The days were long and difficult and when she could finally rest, the cacophony of voices would begin their weaving dance. The voices she heard sounded as if they came from the space outside of her: sometimes they would shout incoherent nonsense right next to her ear, at other times the voices would sound as if they came from far over the barren horizon.

One of the voices was recognisable – it was her grandmother who told her that she had been bewitched by an inyanga [medicine-man] and that if Nosipho did not go and find her mother in Cape Town soon, her sister would die. Every day the voices grew in strength and soon Nosipho would not leave the house for fear of being attacked by spirits sent by the inyanga.

She would leave the house just before dawn, when the voices were still asleep, to arrange small piles of stones around the home to protect the sisters. Soon she forgot to wash or get food and her worried sister brought shuffling, concerned elders into their cluttered room where they found Nosipho muttering into her tattered shawl.

People in the village began to look at her strangely and whispered behind their hands when she passed. One night, after a particularly harrowing day during which she had been viciously beaten by other children who had called her cursed, she fled to Cape Town to find her mother. That night was some 20 years ago.

Today Nosipho is still searching for her mother. Miraculously she has managed to eke out a thin existence living on the baking streets or in caves scattered through the rain-soaked mountains of Cape Town. For the past month she has sought shelter behind the blazing red bougainvillea beneath my balcony where she laboriously wraps black plastic bags around her head to fend off the razor sharp voices that continually torment her, even in her sleep.

A week ago I went with Nosipho to the day hospital to see the psychiatric sister in order to get her antipsychotic medication, which could radically change Nosipho’s quality of life. But after three hours of waiting in line – with no identification documents – I had to return to work and Nosipho fled soon after, citing the accusatory stares of others as the reason.

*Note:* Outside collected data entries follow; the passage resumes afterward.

/-- Banks of a mask without one. -/
theorem clearBank_getLsbD (v : BitVec 4) (a : BitVec 2) {b : Nat} (hb : b < 4) :
    (v &&& ~~~(bankBit a.toNat)).getLsbD b = (v.getLsbD b && decide (b ≠ a.toNat)) := by
  rw [BitVec.getLsbD_and, BitVec.getLsbD_not, bankBit_getLsbD a hb]
  simp [hb]

/-- The matrix engine after an MCLR (R198). -/
def Me.cleared (m : Me) (b : Nat) : Me :=
  { m with acc := m.acc.filter (fun p => decide (p.1 / 4096 ≠ b)), ov := m.ov &&& ~~~(bankBit b), abrt := m.abrt &&& ~~~(bankBit b)
           poison := m.poison &&& ~~~(bankBit b), owing := tabDel m.owing b }

theorem mclr_becomes {o : ACCo} (h : Issues s t f o.g) (hr : readable (s.tile t) o.acc.toNat = true) :
    Becomes (.mclr o) s t
      (s.setTile t { s.tile t with me := (s.tile t).me.cleared o.acc.toNat
                                   firings := (s.tile t).firings.map (fun g => { g with banks := g.banks &&& ~~~(bankBit o.acc.toNat) }) })
      { f with banks := f.banks &&& ~~~(bankBit o.acc.toNat) }.advance := by
  rw [Becomes, exec_mclr]
  exact issue_completes h rfl (by simp only [hr]; rfl)

theorem cleared_acc (m : Me) (a b : Nat) {k : Nat} (hk : k < 4096) (h : tabAbove 0 m.acc = true) :
    tabGet 0 (m.cleared a).acc (b * 4096 + k) = if b = a then 0 else tabGet 0 m.acc (b * 4096 + k) := by
  have hb : (b * 4096 + k) / 4096 = b := by omega
  simp only [Me.cleared]
  rw [tabGet_filter 0 m.acc (fun i => decide (i / 4096 ≠ a)) _ h, hb]
  by_cases e : b = a <;> simp [e]

/-! ## MMA -/

theorem pprPa_extract (p : BitVec 11) : pprPa p = (p.extractLsb' 0 4).toNat + 1 := by simp [pprPa]
theorem pprPb_extract (p : BitVec 11) : pprPb p = (p.extractLsb' 4 4).toNat + 1 := by simp [pprPb, Nat.shiftRight_eq_div_pow]

/-- The product that an MMA is to add, of the slots as they stand (R13, R19). -/
def mmaJob (x : Tile) (f : Firing) (o : MMAo) : MmaJob :=
  { owner := f.id, acc := o.acc.toNat, oa := o.oa.toNat, ob := o.ob.toNat, a := x.slotOf o.oa.toNat, b := x.slotOf o.ob.toNat
    ppr := f.ppr, stamp := x.nextCmd }

section Mma
variable {o : MMAo} (h : Issues s t f o.g) (ht : throttleOpen s t = true) (ha : ((s.tile t).slotOf o.oa.toNat).claimed = true)
  (hb : ((s.tile t).slotOf o.ob.toNat).claimed = true)
include h ht ha hb

/-- While a slot fills or the engine is occupied (R19, R199). -/
theorem mma_holds (hw : ((s.tile t).slotOf o.oa.toNat).filling = true ∨ ((s.tile t).slotOf o.ob.toNat).filling = true ∨
    (s.tile t).me.queue ≠ []) : Holds (.mma o) s t f := by
  have hw : (!((s.tile t).slotOf o.oa.toNat).filling && !((s.tile t).slotOf o.ob.toNat).filling && (s.tile t).me.queue.isEmpty) = false := by
    rcases hw with hw | hw | hw <;> simp [hw]
  rw [Holds, exec_mma]
  exact issue_holds h rfl (by simp only [ht, claimedOk_ok ha, claimedOk_ok hb, hw]; rfl)

variable (fa : ((s.tile t).slotOf o.oa.toNat).filling = false) (fb : ((s.tile t).slotOf o.ob.toNat).filling = false)
  (hq : (s.tile t).me.queue = [])
include fa fb hq

theorem mma_becomes (pa : pprPa f.ppr ≤ ((s.tile t).slotOf o.oa.toNat).nplanes) (pb : pprPb f.ppr ≤ ((s.tile t).slotOf o.ob.toNat).nplanes) :
    Becomes (.mma o) s t (s.setMe t { (s.tile t).me with queue := [mmaJob (s.tile t) f o] })
      { f with banks := f.banks ||| bankBit o.acc.toNat }.advance := by
  rw [Becomes, exec_mma]
  exact issue_completes h rfl (by
    simp only [ht, claimedOk_ok ha, claimedOk_ok hb, fa, fb, hq, decide_eq_true pa, decide_eq_true pb]; rfl)

/-- A slot has fewer planes than PPR asks of it (R199). -/
theorem mma_faults_a (pa : ((s.tile t).slotOf o.oa.toNat).nplanes < pprPa f.ppr) : Faults (.mma o) s t f
    { code := .opplane, detail := omDetail o.oa.toNat ((s.tile t).slotOf o.oa.toNat).nplanes (pprPa f.ppr) } := by
  rw [Faults, exec_mma]
  exact issue_faults h rfl (by
    simp only [ht, claimedOk_ok ha, claimedOk_ok hb, fa, fb, hq, decide_eq_false (Nat.not_le.2 pa)]; rfl)
theorem mma_faults_b (pa : pprPa f.ppr ≤ ((s.tile t).slotOf o.oa.toNat).nplanes) (pb : ((s.tile t).slotOf o.ob.toNat).nplanes < pprPb f.ppr) :
    Faults (.mma o) s t f
      { code := .opplane, detail := omDetail o.ob.toNat ((s.tile t).slotOf o.ob.toNat).nplanes (pprPb f.ppr) } := by
  rw [Faults, exec_mma]
  exact issue_faults h rfl (by
    simp only [ht, claimedOk_ok ha, claimedOk_ok hb, fa, fb, hq, decide_eq_true pa, decide_eq_false (Nat.not_le.2 pb)]; rfl)

end Mma

/-! ## Drains -/

/-- The lanes that a drain of n rows takes from a bank. -/
def bankLanes (acc : Tab Int) (bank rows : Nat) : List (BitVec 512) :=
  (List.range (8 * rows)).map (fun n => BitVec.ofNat 512 (drainLanes acc (bank * 4096 + 8 * n) 8))

def drainOf (s : State) (t : TileId) (f : Firing) (o : MDRAINo) : Drain :=
  { owner := f.id, bank := o.acc.toNat, route := o.route.toNat, tag := f.tag, ctx := s.ctxOf f, last := o.last
    lanes := bankLanes (s.tile t).me.acc o.acc.toNat (o.rows1.toNat + 1), stamp := (s.tile t).nextCmd }

section Mdrain
variable {o : MDRAINo} (h : Issues s t f o.g) (hr : readable (s.tile t) o.acc.toNat = true)
include h hr

theorem mdrain_becomes (ho : (tabFind (s.tile t).outs (portKey 16 o.route.toNat)).isSome = true)
    (hp : (s.tile t).me.poison.getLsbD o.acc.toNat = false) :
    Becomes (.mdrain o) s t (s.setMe t { (s.tile t).me with drains := (s.tile t).me.drains ++ [drainOf s t f o] })
      { f with committed := true }.advance := by
  rw [Becomes, exec_mdrain]
  exact issue_completes h rfl (by simp only [hr, ho, hp]; rfl)

theorem mdrain_faults (ho : (tabFind (s.tile t).outs (portKey 16 o.route.toNat)).isNone = true) :
    Faults (.mdrain o) s t f { code := .engine, detail := subDetail 3 o.route.toNat } := by
  have ho : (tabFind (s.tile t).outs (portKey 16 o.route.toNat)).isSome = false := by simpa using ho
  rw [Faults, exec_mdrain]
  exact issue_faults h rfl (by simp only [hr, ho]; rfl)

end Mdrain

/-- Lane m of eight (R20). -/
theorem drainLanes_lane (acc : Tab Int) (base : Nat) {m : Nat} (hm : m < 8) :
    (BitVec.ofNat 512 (drainLanes acc base 8)).extractLsb' (64 * m) 64 = BitVec.ofInt 64 (tabGet 0 acc (base + m)) := by
  rw [extract_ofNat _ (by omega), ← ofNat_mod, Nat.pow_mul,
    digitSum_digit (d := fun n => toBits 64 (tabGet 0 acc (base + n))) rfl (fun n => by rw [← Nat.pow_mul]; rfl) (fun n => toBits_lt 64 _) hm,
    ofNat_toBits]

theorem bankLanes_length (acc : Tab Int) (bank rows : Nat) : (bankLanes acc bank rows).length = 8 * rows := by simp [bankLanes]

/-- Element j of row i of a bank, in the lanes drained. -/
theorem bankLanes_element (acc : Tab Int) (bank : Nat) {rows i j : Nat} (hi : i < rows) (hj : j < 64) :
    ((bankLanes acc bank rows).getD (8 * i + j / 8) 0).extractLsb' (64 * (j % 8)) 64 =
      BitVec.ofInt 64 (tabGet 0 acc (bank * 4096 + 64 * i + j)) := by
  have hn : 8 * i + j / 8 < 8 * rows := by omega
  rw [List.getD_eq_getElem _ _ (by simpa [bankLanes_length] using hn)]
  simp only [bankLanes, List.getElem_map, List.getElem_range]
  rw [drainLanes_lane _ _ (Nat.mod_lt _ (by decide)), show bank * 4096 + 8 * (8 * i + j / 8) + j % 8 = bank * 4096 + 64 * i + j by omega]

A 2007 study by the Medical Research Council revealed that one in six South Africans struggle with a mental disorder. Many of us have experienced bouts of mild depression and anxiety in our own lives, but living with severe mental illness requires great courage and the road to recovery is often long and hard.

Patients admitted to psychiatric hospitals like Valkenberg, in Cape Town, often come from disadvantaged communities where there are insufficient resources to provide the necessary support. Many families and communities are overwhelmed by the strain of caring for a person with a severe mental illness.

Thankfully, there are small groups of volunteers who work diligently to offer people like Nosipho some measure of support. Organisations such as The Friends of Valkenberg Trust and Cape Mental Health are always in need of volunteers and donations of any kind. South Africans have overcome a lot in their own troubled history.

Support groups like Friends of the Valkenburg Trust believe that if anything, this should be more reason for South Africans to open their hearts and find their compassion for those who are in such desperate need for help.

As Mahatma Ghandi said: “You can judge a society by how they treat their weakest members.”

*The story of Nosipho is a construct, a semi-biographical montage of two women’s stories in order to protect both their identities. The images and information were obtained with informed consent. The writer, clinical psychologist Jamie Elkon, and the photographer, Charlie Sperring, would like to thank Anton White at Kinetic for his support in bringing awareness to those with no voice.